Assigned task:
Scan the records beneath this line for the line holding "let g := if u then frees.foldl" and the line holding "held (R35). -/", then transcribe exactly those two and all lines between.

Collected data
[Start of section]
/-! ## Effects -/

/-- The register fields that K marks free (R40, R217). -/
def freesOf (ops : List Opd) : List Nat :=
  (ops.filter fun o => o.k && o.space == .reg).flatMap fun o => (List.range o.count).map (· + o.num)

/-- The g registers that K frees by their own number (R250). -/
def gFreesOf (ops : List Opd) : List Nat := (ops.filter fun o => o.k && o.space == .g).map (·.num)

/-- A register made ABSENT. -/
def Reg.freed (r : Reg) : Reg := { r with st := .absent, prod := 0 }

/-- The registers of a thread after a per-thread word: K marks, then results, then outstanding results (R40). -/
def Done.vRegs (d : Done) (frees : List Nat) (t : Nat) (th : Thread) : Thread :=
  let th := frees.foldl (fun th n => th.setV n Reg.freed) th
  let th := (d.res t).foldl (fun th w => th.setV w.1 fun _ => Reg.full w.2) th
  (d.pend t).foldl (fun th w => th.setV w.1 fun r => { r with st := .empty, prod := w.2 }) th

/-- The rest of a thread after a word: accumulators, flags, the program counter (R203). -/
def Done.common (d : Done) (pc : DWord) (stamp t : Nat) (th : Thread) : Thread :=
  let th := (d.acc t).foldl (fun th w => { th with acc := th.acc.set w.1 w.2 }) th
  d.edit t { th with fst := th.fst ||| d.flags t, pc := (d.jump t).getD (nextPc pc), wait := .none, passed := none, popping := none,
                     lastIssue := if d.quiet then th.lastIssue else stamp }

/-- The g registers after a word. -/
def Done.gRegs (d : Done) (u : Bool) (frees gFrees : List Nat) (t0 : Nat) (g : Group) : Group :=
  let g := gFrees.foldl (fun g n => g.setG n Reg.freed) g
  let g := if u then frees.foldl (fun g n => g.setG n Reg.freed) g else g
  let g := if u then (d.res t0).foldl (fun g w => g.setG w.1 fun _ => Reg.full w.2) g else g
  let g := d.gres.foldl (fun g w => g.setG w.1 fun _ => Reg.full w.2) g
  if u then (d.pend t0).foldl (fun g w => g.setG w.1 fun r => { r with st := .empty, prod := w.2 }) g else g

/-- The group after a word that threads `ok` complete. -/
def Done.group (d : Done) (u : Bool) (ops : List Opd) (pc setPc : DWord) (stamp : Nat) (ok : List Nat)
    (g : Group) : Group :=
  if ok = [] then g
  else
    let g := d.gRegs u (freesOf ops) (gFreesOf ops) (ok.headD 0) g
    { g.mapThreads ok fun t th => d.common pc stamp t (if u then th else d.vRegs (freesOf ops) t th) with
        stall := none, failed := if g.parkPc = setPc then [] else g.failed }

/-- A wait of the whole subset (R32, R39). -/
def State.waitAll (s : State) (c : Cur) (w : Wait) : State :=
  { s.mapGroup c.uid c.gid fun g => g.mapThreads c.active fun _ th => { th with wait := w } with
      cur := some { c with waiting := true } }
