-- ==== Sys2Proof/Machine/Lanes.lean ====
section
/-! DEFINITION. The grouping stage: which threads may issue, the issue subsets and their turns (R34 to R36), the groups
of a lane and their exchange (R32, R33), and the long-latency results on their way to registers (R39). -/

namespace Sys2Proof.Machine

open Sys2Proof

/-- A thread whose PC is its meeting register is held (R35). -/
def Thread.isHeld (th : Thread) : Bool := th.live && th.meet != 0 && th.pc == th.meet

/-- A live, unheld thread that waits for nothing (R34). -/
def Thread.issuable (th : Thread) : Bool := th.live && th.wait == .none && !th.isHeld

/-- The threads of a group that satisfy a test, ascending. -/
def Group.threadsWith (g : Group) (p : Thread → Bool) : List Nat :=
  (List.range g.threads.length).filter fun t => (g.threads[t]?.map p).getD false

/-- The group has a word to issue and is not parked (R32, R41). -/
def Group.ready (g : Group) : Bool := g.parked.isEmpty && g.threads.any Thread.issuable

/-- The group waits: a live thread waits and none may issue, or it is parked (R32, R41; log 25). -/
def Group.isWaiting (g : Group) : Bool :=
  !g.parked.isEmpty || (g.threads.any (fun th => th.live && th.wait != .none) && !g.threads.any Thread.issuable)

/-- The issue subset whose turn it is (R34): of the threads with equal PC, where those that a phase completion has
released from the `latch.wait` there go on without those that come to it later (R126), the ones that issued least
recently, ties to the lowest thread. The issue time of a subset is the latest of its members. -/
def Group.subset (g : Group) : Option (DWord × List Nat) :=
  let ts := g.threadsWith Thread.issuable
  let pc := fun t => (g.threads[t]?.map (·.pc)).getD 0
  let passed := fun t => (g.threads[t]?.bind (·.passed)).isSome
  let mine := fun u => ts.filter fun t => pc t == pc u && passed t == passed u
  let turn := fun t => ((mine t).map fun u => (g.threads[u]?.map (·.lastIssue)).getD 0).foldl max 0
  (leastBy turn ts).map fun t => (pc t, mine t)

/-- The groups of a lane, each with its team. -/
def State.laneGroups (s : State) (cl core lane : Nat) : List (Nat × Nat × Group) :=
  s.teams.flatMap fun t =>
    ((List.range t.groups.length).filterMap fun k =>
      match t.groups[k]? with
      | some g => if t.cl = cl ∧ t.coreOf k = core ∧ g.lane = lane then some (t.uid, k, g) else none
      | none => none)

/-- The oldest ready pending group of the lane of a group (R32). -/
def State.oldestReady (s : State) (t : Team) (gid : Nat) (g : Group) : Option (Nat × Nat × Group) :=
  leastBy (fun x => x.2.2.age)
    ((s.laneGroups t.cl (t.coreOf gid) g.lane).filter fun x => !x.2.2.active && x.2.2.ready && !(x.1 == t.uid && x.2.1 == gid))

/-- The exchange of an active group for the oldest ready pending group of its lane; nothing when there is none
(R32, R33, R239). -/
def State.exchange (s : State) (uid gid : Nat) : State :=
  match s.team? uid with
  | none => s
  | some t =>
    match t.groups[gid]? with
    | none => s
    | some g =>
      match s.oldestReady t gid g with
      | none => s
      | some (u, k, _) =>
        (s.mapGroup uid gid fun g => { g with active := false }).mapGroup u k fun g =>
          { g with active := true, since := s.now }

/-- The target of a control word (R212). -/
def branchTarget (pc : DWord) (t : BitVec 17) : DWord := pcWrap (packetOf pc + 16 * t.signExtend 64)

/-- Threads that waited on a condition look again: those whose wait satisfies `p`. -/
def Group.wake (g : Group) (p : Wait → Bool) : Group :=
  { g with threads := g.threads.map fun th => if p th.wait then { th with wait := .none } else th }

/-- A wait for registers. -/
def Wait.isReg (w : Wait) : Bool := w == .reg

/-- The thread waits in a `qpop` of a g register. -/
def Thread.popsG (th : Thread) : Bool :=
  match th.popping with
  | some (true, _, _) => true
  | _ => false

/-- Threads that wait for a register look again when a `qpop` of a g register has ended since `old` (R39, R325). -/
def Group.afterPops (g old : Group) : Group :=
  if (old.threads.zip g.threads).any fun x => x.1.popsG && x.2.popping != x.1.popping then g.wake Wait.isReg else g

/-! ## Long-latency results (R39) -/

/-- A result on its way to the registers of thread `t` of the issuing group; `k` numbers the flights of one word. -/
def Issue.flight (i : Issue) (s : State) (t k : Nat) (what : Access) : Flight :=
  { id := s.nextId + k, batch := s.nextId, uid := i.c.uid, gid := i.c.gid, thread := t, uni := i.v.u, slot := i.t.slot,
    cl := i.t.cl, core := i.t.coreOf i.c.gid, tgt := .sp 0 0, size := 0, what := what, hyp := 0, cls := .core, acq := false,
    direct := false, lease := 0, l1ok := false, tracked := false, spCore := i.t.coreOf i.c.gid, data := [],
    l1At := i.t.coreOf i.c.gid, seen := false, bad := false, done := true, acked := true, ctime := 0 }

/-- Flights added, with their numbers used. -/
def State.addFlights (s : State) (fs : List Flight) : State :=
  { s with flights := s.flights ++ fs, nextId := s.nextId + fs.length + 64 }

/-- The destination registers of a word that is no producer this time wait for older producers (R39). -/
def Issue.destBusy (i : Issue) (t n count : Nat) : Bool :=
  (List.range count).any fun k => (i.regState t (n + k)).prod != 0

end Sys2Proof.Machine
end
[End of section]
Finished exercise:
  let g := if u then frees.foldl (fun g n => g.setG n Reg.freed) g else g
  let g := if u then (d.res t0).foldl (fun g w => g.setG w.1 fun _ => Reg.full w.2) g else g
  let g := d.gres.foldl (fun g w => g.setG w.1 fun _ => Reg.full w.2) g
  if u then (d.pend t0).foldl (fun g w => g.setG w.1 fun r => { r with st := .empty, prod := w.2 }) g else g

/-- The group after a word that threads `ok` complete. -/
def Done.group (d : Done) (u : Bool) (ops : List Opd) (pc setPc : DWord) (stamp : Nat) (ok : List Nat)
    (g : Group) : Group :=
  if ok = [] then g
  else
    let g := d.gRegs u (freesOf ops) (gFreesOf ops) (ok.headD 0) g
    { g.mapThreads ok fun t th => d.common pc stamp t (if u then th else d.vRegs (freesOf ops) t th) with
        stall := none, failed := if g.parkPc = setPc then [] else g.failed }

/-- A wait of the whole subset (R32, R39). -/
def State.waitAll (s : State) (c : Cur) (w : Wait) : State :=
  { s.mapGroup c.uid c.gid fun g => g.mapThreads c.active fun _ th => { th with wait := w } with
      cur := some { c with waiting := true } }
-- ==== Sys2Proof/Machine/Lanes.lean ====
section
/-! DEFINITION. The grouping stage: which threads may issue, the issue subsets and their turns (R34 to R36), the groups
of a lane and their exchange (R32, R33), and the long-latency results on their way to registers (R39). -/

namespace Sys2Proof.Machine

open Sys2Proof

/-- A thread whose PC is its meeting register is held (R35). -/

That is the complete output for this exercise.